Neurofibromatosis type 1 (NF1) and Neurofibromatosis type 2 (NF2)
185
Mutation in the RB1 gene is associated with which cancers?
Retinoblastoma and osteosarcoma
186
What syndrome is associated with TP53 mutation?
Li-Fraumeni syndrome (increased risk for sarcoma, breast/brain cancer, leukemia, and adrenal gland tumors)
187
Mutation of the WT1 gene is associated with which tumor?
Wilms tumor (nephroblastoma)
188
What cancers are associated with mutation in the MEN1 tumor suppressor gene?
Multiple Endocrine Neoplasia type 1 (MEN1), which includes:
Parathyroid tumors (→ hyperparathyroidism)
Pancreatic neuroendocrine tumors (e.g., gastrinomas, insulinomas)
Pituitary tumors (e.g., prolactinomas)
189
A chef cuts her thumb deeply with a knife. Which of the following sequences best describes the normal order of wound healing?
Fibrin clot formation → cellular infiltration → angiogenesis
190
What tumor is associated with the ABL oncogene?
Chronic myeloid leukemia
191
What cancers are associated with the ALK oncogene?
Large cell lymphoma, non–small cell lung cancer
192
What tumor is associated with the BRAF oncogene?
Melanoma
193
What cancer is associated with the HER1 oncogene?
Squamous cell lung cancer
194
What cancers are associated with the HER2/neu oncogene?
Breast cancer, ovarian cancer
195
What cancers are associated with MYC oncogene variants?
Neuroblastoma (NMYC), Burkitt lymphoma (c-MYC)
196
What cancers are associated with the RET oncogene?
Medullary thyroid cancer, pheochromocytoma
MEN2A
MEN2B
197
What is the normal function of BRCA1 and BRCA2?

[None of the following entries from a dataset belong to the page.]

-- ==== Sys2Proof/Machine/HlyCmd.lean ====
section
/-! DEFINITION. The command set of the host (R288 to R297 of 11_host_interface.md) apart from REFIT, and authority (R291, R365 to R368 of 14_security_lifecycle_otp.md). -/

namespace Sys2Proof.Machine

open Sys2Proof

/-! ## Running a command -/

/-- What a command's buffer is (R290): none, written with at most `n` bytes, or read with at most `n` bytes. -/
inductive Buf where
  | none
  | out (n : Nat)
  | inp (n : Nat)
  deriving DecidableEq, Repr

/-- FLAGS.IRQ and FLAGS.CLEAR. -/
def Desc.irq (d : Desc) : Bool := bit d.flags 0
def Desc.clear (d : Desc) : Bool := bit d.flags 1

/-- R289: the head of ring `r` may run: fetched, and no command of the ring is still running. In SLEEP a posted command waits (R435). -/
def State.mayRun (s : State) (r : Nat) : Bool :=
  s.running && s.dev != stSLEEP && s.hlyState == hlyRUN && s.ringPresent r && s.ringActive r && s.ringType r == tyCOMMAND && decide (0 < (s.ring r).fetched)
    && !(s.hly.exclusive.any (fun x => x.ring == some r))

/-- R290: LENGTH and ADDR are acceptable. -/
def Buf.fits (b : Buf) (d : Desc) : Bool :=
  match b with
  | .none => d.length == 0
  | .out n | .inp n => d.length == 0 || (d.length % 4 == 0 && d.addr % 4 == 0 && decide (d.length ≤ n))

/-- What a command ends in: status, RESULT and data. -/
structure Ends where
  status : Nat
  result : Nat
  data : List Nat := []
  deriving DecidableEq, Repr

/-- A command completes with what it ends in. -/
def State.finish (s : State) (r : Nat) (d : Desc) (e : Ends) : State :=
  s.cmdDone { ring := r, tag := d.tag, status := e.status, result := e.result, data := e.data } d.irq d.doneOk

/-- R293, in the order of its codes: FLAGS, buffer rules, then what the command itself finds. A command that takes its input from a buffer of LENGTH 0 does nothing and completes OK; a buffer that cannot be written is DMA_ERROR. -/
def State.command (s : State) (r : Nat) (d : Desc) (b : Buf) (f : State → State × Ends) : State :=
  let s := { s with now := max s.now d.t }
  if s.mayRun r = false then s
  else if 4 ≤ d.flags then s.finish r d ⟨csBAD_OPCODE, 0, []⟩
  else if b.fits d = false then s.finish r d ⟨csBAD_LENGTH, 0, []⟩
  else match b with
    | .none => let x := f s; x.1.finish r d x.2
    | .inp _ => if d.length = 0 then s.finish r d ⟨csOK, 0, []⟩ else let x := f s; x.1.finish r d x.2
    | .out _ =>
      let x := f s
      if x.2.status = csOK ∧ d.length ≠ 0 ∧ d.bufOk = false then (x.1.dmaErr).finish r d ⟨csDMA_ERROR, 1, []⟩ else x.1.finish r d x.2

/-- A buffer read that fails (R290). -/
def State.readFails (s : State) : State × Ends := (s.dmaErr, ⟨csDMA_ERROR, 0, []⟩)

def endOK (n : Nat) : Ends := ⟨csOK, n, []⟩
def endARG (n : Nat) : Ends := ⟨csBAD_ARG, n, []⟩

/-- SYS_STATE as a word (R293). -/
def State.sysState (s : State) : Nat := (regWord s.regs SYS_STATE_DEV_STATE.rst (fldAddr SYS_STATE_DEV_STATE (blockBase .sys .a) 0)).toNat

def State.endSTATE (s : State) : Ends := ⟨csSTATE, s.sysState, []⟩
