-- ==== Sys2Proof/Certificates/Slice0/Obligations.lean ====
section
/-! DEFINITION. The statements for the provers. A clause about one command says that it answers a next state under conditions on the state and the operands alone, and what that state holds. -/

open Sys2Proof Sys2Proof.Machine

/-- Derived from R283. For every command c and state whose queue begins with c, a step is exec of c on the state with the rest of the queue. -/
def Obligations.StepRunsCommand : Prop :=
  ∀ (c : Instr) (q : List Instr) (s : State), s.pending = c :: q → step s = exec c { s with pending := q }

/-- Derived from R283. With an empty queue a step leaves the state as it is: the model's choice, log entry 2. -/
def Obligations.StepIdles : Prop :=
  ∀ s : State, s.pending = [] → step s = .next s

/-- Derived from R5, R9. After reset no command waits, RAM lists nothing, every register reads its reset word but for the words the chip fixes, the device is in INIT, every output switch and low-side switch is open, and the fault collectors and the Stay link are clear. That RAM then reads 0 is the model's choice, log entry 10. -/
def Obligations.ResetState : Prop :=
  State.reset.pending = [] ∧ State.reset.mem = [] ∧ (∀ (rst a : Nat), (∀ e ∈ fixedWords, e.1 ≠ a) → regWord State.reset.regs rst a = BitVec.ofNat 32 rst) ∧ State.reset.dev = stINIT ∧ State.reset.closed .a = 0 ∧ State.reset.closed .b = 0 ∧ State.reset.lsClosed = 0 ∧ State.reset.fc = ⟨{}, {}⟩ ∧ State.reset.stay = ⟨{}, {}⟩

/-- Derived from R31. The memory of the reset state has its canonical form and lists bytes of RAM only. -/
def Obligations.ResetHasInv : Prop :=
  State.reset.Inv

/-- Derived from R31, R35. Whatever command runs, the memory keeps its canonical form (addresses strictly rise, no listed byte equals what an unlisted address reads as) and lists bytes of RAM only. -/
def Obligations.StepKeepsInv : Prop :=
  ∀ s t : State, s.Inv → step s = .next t → t.Inv

/-- Derived from R283. Every command of the table answers a next state in every state, and none adds to or takes from the commands that wait. -/
def Obligations.CommandsComplete : Prop :=
  ∀ (i : Instr) (s : State), Answers i s (fun t => t.pending = s.pending)

/-- Derived from R31, R35, R153, R355, R431. Every command but those listed leaves every byte of memory, the running image and its Refit, the power state, a waiting epoch switch, the service session, the loss of the host and the firewall unchanged. -/
def Obligations.ProgramFrames : Prop :=
  ∀ (i : Instr) (s t : State), exec i s = .next t → (memWriters i = false → t.mem = s.mem) ∧ (progWriters i = false → t.prog = s.prog) ∧ (progWriters i = false → t.refit = s.refit) ∧ (progWriters i = false → t.refitHeld = s.refitHeld) ∧ (powerWriters i = false → t.power = s.power) ∧ (epochAtWriters i = false → t.epochAt = s.epochAt) ∧ (serviceWriters i = false → t.service = s.service) ∧ (hostLostWriters i = false → t.hostLost = s.hostLost) ∧ (fwWriters i = false → t.fw = s.fw)

/-- Derived from R80, R130, R215. Every command but those listed leaves the safe inputs and their pairs, the state of the logic graph, and the Stay link unchanged. -/
def Obligations.SafetyFrames : Prop :=
  ∀ (i : Instr) (s t : State), exec i s = .next t → (inpWriters i = false → t.inp = s.inp) ∧ (pairsWriters i = false → t.pairs = s.pairs) ∧ (graphWriters i = false → t.graph = s.graph) ∧ (stayWriters i = false → t.stay = s.stay)

/-- Derived from R229, R240, R257. Every command but those listed leaves the Goale sessions, the networks, the Line Link and the network time unchanged. -/
def Obligations.NetworkFrames : Prop :=
  ∀ (i : Instr) (s t : State), exec i s = .next t → (sesWriters i = false → t.ses = s.ses) ∧ (netsWriters i = false → t.nets = s.nets) ∧ (linkWriters i = false → t.link = s.link) ∧ (ptpWriters i = false → t.ptp = s.ptp)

BRCA1 and BRCA2 are tumor suppressor genes involved in the repair of double-strand DNA breaks via homologous recombination. They help maintain genomic stability by ensuring accurate DNA repair and preventing mutations that could lead to cancer.
Mutations in these genes impair DNA repair, increasing the risk of cancers such as breast, ovarian, prostate, and pancreatic cancer.
198
What two substances are primarily responsible for driving angiogenesis?

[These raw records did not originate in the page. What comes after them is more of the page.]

@[simp] theorem State.clearClass0_view (s : State) : (State.clearClass0 s).view = s.view := by
  unfold State.clearClass0
  simp

@[simp] theorem State.clearClass0_keeps (s : State) : State.Same (State.clearClass0 s) s :=
  State.keeps_of_view (State.clearClass0_view s)

@[simp] theorem State.linkBoundary_keeps (s : State) : (State.linkBoundary s).pending = s.pending ∧ (State.linkBoundary s).mem = s.mem ∧ (State.linkBoundary s).mz = s.mz ∧ (State.linkBoundary s).prog = s.prog ∧ (State.linkBoundary s).refit = s.refit ∧ (State.linkBoundary s).refitHeld = s.refitHeld ∧ (State.linkBoundary s).fw = s.fw ∧ (State.linkBoundary s).ses = s.ses ∧ (State.linkBoundary s).nets = s.nets ∧ (State.linkBoundary s).ptp = s.ptp ∧ (State.linkBoundary s).tims = s.tims ∧ (State.linkBoundary s).crcs = s.crcs ∧ (State.linkBoundary s).adcs = s.adcs ∧ (State.linkBoundary s).inp = s.inp ∧ (State.linkBoundary s).pairs = s.pairs ∧ (State.linkBoundary s).power = s.power ∧ (State.linkBoundary s).service = s.service ∧ (State.linkBoundary s).epochAt = s.epochAt ∧ (State.linkBoundary s).hostLost = s.hostLost ∧ (State.linkBoundary s).graph = s.graph ∧ (State.linkBoundary s).stay = s.stay := by
  unfold State.linkBoundary
  simp

@[simp] theorem State.plainRun_view (s : State) : (State.plainRun s).view = s.view := by
  unfold State.plainRun
  simp

@[simp] theorem State.plainRun_keeps (s : State) : State.Same (State.plainRun s) s :=
  State.keeps_of_view (State.plainRun_view s)

@[simp] theorem State.boundaryApply_view (s : State) (t : Nat) (a b : DieObs) : (State.boundaryApply s t a b).view = s.view := by
  unfold State.boundaryApply
  simp

@[simp] theorem State.boundaryApply_keeps (s : State) (t : Nat) (a b : DieObs) : State.Same (State.boundaryApply s t a b) s :=
  State.keeps_of_view (State.boundaryApply_view s t a b)

@[simp] theorem State.stopsBoundary_view (s : State) : (State.stopsBoundary s).view = s.view := by
  unfold State.stopsBoundary
  simp

@[simp] theorem State.stopsBoundary_keeps (s : State) : State.Same (State.stopsBoundary s) s :=
  State.keeps_of_view (State.stopsBoundary_view s)

@[simp] theorem State.boundarySend_keeps (s : State) (a b : DieObs) : (State.boundarySend s a b).pending = s.pending ∧ (State.boundarySend s a b).mem = s.mem ∧ (State.boundarySend s a b).mz = s.mz ∧ (State.boundarySend s a b).prog = s.prog ∧ (State.boundarySend s a b).refit = s.refit ∧ (State.boundarySend s a b).refitHeld = s.refitHeld ∧ (State.boundarySend s a b).fw = s.fw ∧ (State.boundarySend s a b).ses = s.ses ∧ (State.boundarySend s a b).nets = s.nets ∧ (State.boundarySend s a b).ptp = s.ptp ∧ (State.boundarySend s a b).tims = s.tims ∧ (State.boundarySend s a b).crcs = s.crcs ∧ (State.boundarySend s a b).adcs = s.adcs ∧ (State.boundarySend s a b).power = s.power ∧ (State.boundarySend s a b).service = s.service ∧ (State.boundarySend s a b).epochAt = s.epochAt ∧ (State.boundarySend s a b).hostLost = s.hostLost ∧ (State.boundarySend s a b).stay = s.stay := by
  unfold State.boundarySend
  simp

@[simp] theorem State.countSleep_view (s : State) : (State.countSleep s).view = s.view := by
  unfold State.countSleep
  simp

@[simp] theorem State.countSleep_keeps (s : State) : State.Same (State.countSleep s) s :=
  State.keeps_of_view (State.countSleep_view s)

@[simp] theorem State.showHostImage_view (s : State) : (State.showHostImage s).view = s.view := by
  unfold State.showHostImage
  simp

Vascular endothelial growth factor (VEGF) – Stimulates angiogenesis by increasing endothelial cell motility and proliferation, leading to the formation of new capillaries.
Fibroblast growth factor (FGF) – Promotes endothelial cell proliferation, migration, and differentiation; also contributes to embryogenesis, hematopoiesis, and wound repair.
199
What are the first genetic changes that initiate the adenoma-carcinoma sequence in the colon?

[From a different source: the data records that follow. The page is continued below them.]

-- ==== Sys2Proof/Laws/State.lean ====
section
/-! SUPPORT. The state and its named updates: each update leaves every other field as it was. -/

namespace Sys2Proof.Machine

open Sys2Proof

@[simp] theorem State.put_mem_eq (s : State) (f : Fld) (v : Nat) (c : Chan) (i : Nat) : (State.put s f v c i).mem = s.mem := rfl
@[simp] theorem State.put_now_eq (s : State) (f : Fld) (v : Nat) (c : Chan) (i : Nat) : (State.put s f v c i).now = s.now := rfl
@[simp] theorem State.put_freeCount_eq (s : State) (f : Fld) (v : Nat) (c : Chan) (i : Nat) : (State.put s f v c i).freeCount = s.freeCount := rfl
@[simp] theorem State.put_power_eq (s : State) (f : Fld) (v : Nat) (c : Chan) (i : Nat) : (State.put s f v c i).power = s.power := rfl
@[simp] theorem State.put_fc_eq (s : State) (f : Fld) (v : Nat) (c : Chan) (i : Nat) : (State.put s f v c i).fc = s.fc := rfl
@[simp] theorem State.put_die_eq (s : State) (f : Fld) (v : Nat) (c : Chan) (i : Nat) : (State.put s f v c i).die = s.die := rfl
@[simp] theorem State.put_inp_eq (s : State) (f : Fld) (v : Nat) (c : Chan) (i : Nat) : (State.put s f v c i).inp = s.inp := rfl
@[simp] theorem State.put_pairs_eq (s : State) (f : Fld) (v : Nat) (c : Chan) (i : Nat) : (State.put s f v c i).pairs = s.pairs := rfl
@[simp] theorem State.put_srcs_eq (s : State) (f : Fld) (v : Nat) (c : Chan) (i : Nat) : (State.put s f v c i).srcs = s.srcs := rfl
@[simp] theorem State.put_pulse_eq (s : State) (f : Fld) (v : Nat) (c : Chan) (i : Nat) : (State.put s f v c i).pulse = s.pulse := rfl
@[simp] theorem State.put_outs_eq (s : State) (f : Fld) (v : Nat) (c : Chan) (i : Nat) : (State.put s f v c i).outs = s.outs := rfl
@[simp] theorem State.put_graph_eq (s : State) (f : Fld) (v : Nat) (c : Chan) (i : Nat) : (State.put s f v c i).graph = s.graph := rfl
@[simp] theorem State.put_stop_eq (s : State) (f : Fld) (v : Nat) (c : Chan) (i : Nat) : (State.put s f v c i).stop = s.stop := rfl
@[simp] theorem State.put_stay_eq (s : State) (f : Fld) (v : Nat) (c : Chan) (i : Nat) : (State.put s f v c i).stay = s.stay := rfl
@[simp] theorem State.put_ae_eq (s : State) (f : Fld) (v : Nat) (c : Chan) (i : Nat) : (State.put s f v c i).ae = s.ae := rfl
@[simp] theorem State.put_conds_eq (s : State) (f : Fld) (v : Nat) (c : Chan) (i : Nat) : (State.put s f v c i).conds = s.conds := rfl
@[simp] theorem State.put_ev_eq (s : State) (f : Fld) (v : Nat) (c : Chan) (i : Nat) : (State.put s f v c i).ev = s.ev := rfl
@[simp] theorem State.put_recd_eq (s : State) (f : Fld) (v : Nat) (c : Chan) (i : Nat) : (State.put s f v c i).recd = s.recd := rfl
@[simp] theorem State.put_ptp_eq (s : State) (f : Fld) (v : Nat) (c : Chan) (i : Nat) : (State.put s f v c i).ptp = s.ptp := rfl
@[simp] theorem State.put_fmon_eq (s : State) (f : Fld) (v : Nat) (c : Chan) (i : Nat) : (State.put s f v c i).fmon = s.fmon := rfl
@[simp] theorem State.put_scrub_eq (s : State) (f : Fld) (v : Nat) (c : Chan) (i : Nat) : (State.put s f v c i).scrub = s.scrub := rfl
@[simp] theorem State.put_adcs_eq (s : State) (f : Fld) (v : Nat) (c : Chan) (i : Nat) : (State.put s f v c i).adcs = s.adcs := rfl
@[simp] theorem State.put_ses_eq (s : State) (f : Fld) (v : Nat) (c : Chan) (i : Nat) : (State.put s f v c i).ses = s.ses := rfl
@[simp] theorem State.put_nets_eq (s : State) (f : Fld) (v : Nat) (c : Chan) (i : Nat) : (State.put s f v c i).nets = s.nets := rfl
@[simp] theorem State.put_link_eq (s : State) (f : Fld) (v : Nat) (c : Chan) (i : Nat) : (State.put s f v c i).link = s.link := rfl
@[simp] theorem State.put_epochAt_eq (s : State) (f : Fld) (v : Nat) (c : Chan) (i : Nat) : (State.put s f v c i).epochAt = s.epochAt := rfl
@[simp] theorem State.put_prog_eq (s : State) (f : Fld) (v : Nat) (c : Chan) (i : Nat) : (State.put s f v c i).prog = s.prog := rfl
@[simp] theorem State.put_refitHeld_eq (s : State) (f : Fld) (v : Nat) (c : Chan) (i : Nat) : (State.put s f v c i).refitHeld = s.refitHeld := rfl
@[simp] theorem State.put_hostLost_eq (s : State) (f : Fld) (v : Nat) (c : Chan) (i : Nat) : (State.put s f v c i).hostLost = s.hostLost := rfl
@[simp] theorem State.put_sleepRun_eq (s : State) (f : Fld) (v : Nat) (c : Chan) (i : Nat) : (State.put s f v c i).sleepRun = s.sleepRun := rfl
@[simp] theorem State.put_shdnPrev_eq (s : State) (f : Fld) (v : Nat) (c : Chan) (i : Nat) : (State.put s f v c i).shdnPrev = s.shdnPrev := rfl
@[simp] theorem State.put_cutPrev_eq (s : State) (f : Fld) (v : Nat) (c : Chan) (i : Nat) : (State.put s f v c i).cutPrev = s.cutPrev := rfl
@[simp] theorem State.put_service_eq (s : State) (f : Fld) (v : Nat) (c : Chan) (i : Nat) : (State.put s f v c i).service = s.service := rfl
@[simp] theorem State.put_tims_eq (s : State) (f : Fld) (v : Nat) (c : Chan) (i : Nat) : (State.put s f v c i).tims = s.tims := rfl
@[simp] theorem State.put_crcs_eq (s : State) (f : Fld) (v : Nat) (c : Chan) (i : Nat) : (State.put s f v c i).crcs = s.crcs := rfl
@[simp] theorem State.put_latches_eq (s : State) (f : Fld) (v : Nat) (c : Chan) (i : Nat) : (State.put s f v c i).latches = s.latches := rfl
@[simp] theorem State.put_bus_eq (s : State) (f : Fld) (v : Nat) (c : Chan) (i : Nat) : (State.put s f v c i).bus = s.bus := rfl
@[simp] theorem State.put_fw_eq (s : State) (f : Fld) (v : Nat) (c : Chan) (i : Nat) : (State.put s f v c i).fw = s.fw := rfl
@[simp] theorem State.put_aonStart_eq (s : State) (f : Fld) (v : Nat) (c : Chan) (i : Nat) : (State.put s f v c i).aonStart = s.aonStart := rfl
@[simp] theorem State.put_hly_eq (s : State) (f : Fld) (v : Nat) (c : Chan) (i : Nat) : (State.put s f v c i).hly = s.hly := rfl
@[simp] theorem State.put_sec_eq (s : State) (f : Fld) (v : Nat) (c : Chan) (i : Nat) : (State.put s f v c i).sec = s.sec := rfl
@[simp] theorem State.put_sleepAt_eq (s : State) (f : Fld) (v : Nat) (c : Chan) (i : Nat) : (State.put s f v c i).sleepAt = s.sleepAt := rfl
@[simp] theorem State.put_sleptFrom_eq (s : State) (f : Fld) (v : Nat) (c : Chan) (i : Nat) : (State.put s f v c i).sleptFrom = s.sleptFrom := rfl
@[simp] theorem State.put_refit_eq (s : State) (f : Fld) (v : Nat) (c : Chan) (i : Nat) : (State.put s f v c i).refit = s.refit := rfl
@[simp] theorem State.put_mz_eq (s : State) (f : Fld) (v : Nat) (c : Chan) (i : Nat) : (State.put s f v c i).mz = s.mz := rfl
@[simp] theorem State.put_pending_eq (s : State) (f : Fld) (v : Nat) (c : Chan) (i : Nat) : (State.put s f v c i).pending = s.pending := rfl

Inactivation of the APC gene and accumulation of β-catenin, leading to hyperproliferative epithelium.
This is responsible for the initial appearance of adenomatous polyps.
200
Which mutation drives the progression from hyperproliferative epithelium to adenoma in the colon?
K-ras activation promotes further growth and formation of an adenoma.
201
Which genetic alteration is responsible for the transition from adenoma to adenocarcinoma in the colon?
p53 inactivation leads to the final transformation into carcinoma.
202
What is the role of Nuclear Factor-kappa B (NF-κB) in the immune response?
NF-κB is a transcription factor that plays a key role in the immune response to infection and inflammation. It is normally inactive, bound to its inhibitor IκB. Upon activation of IκB kinase (e.g., by bacterial antigen binding to TLRs), IκB is ubiquitinated and degraded, releasing NF-κB to enter the nucleus and promote transcription of inflammatory proteins like cytokines, acute phase reactants, and adhesion molecules. It also upregulates IκB to regulate its own activity.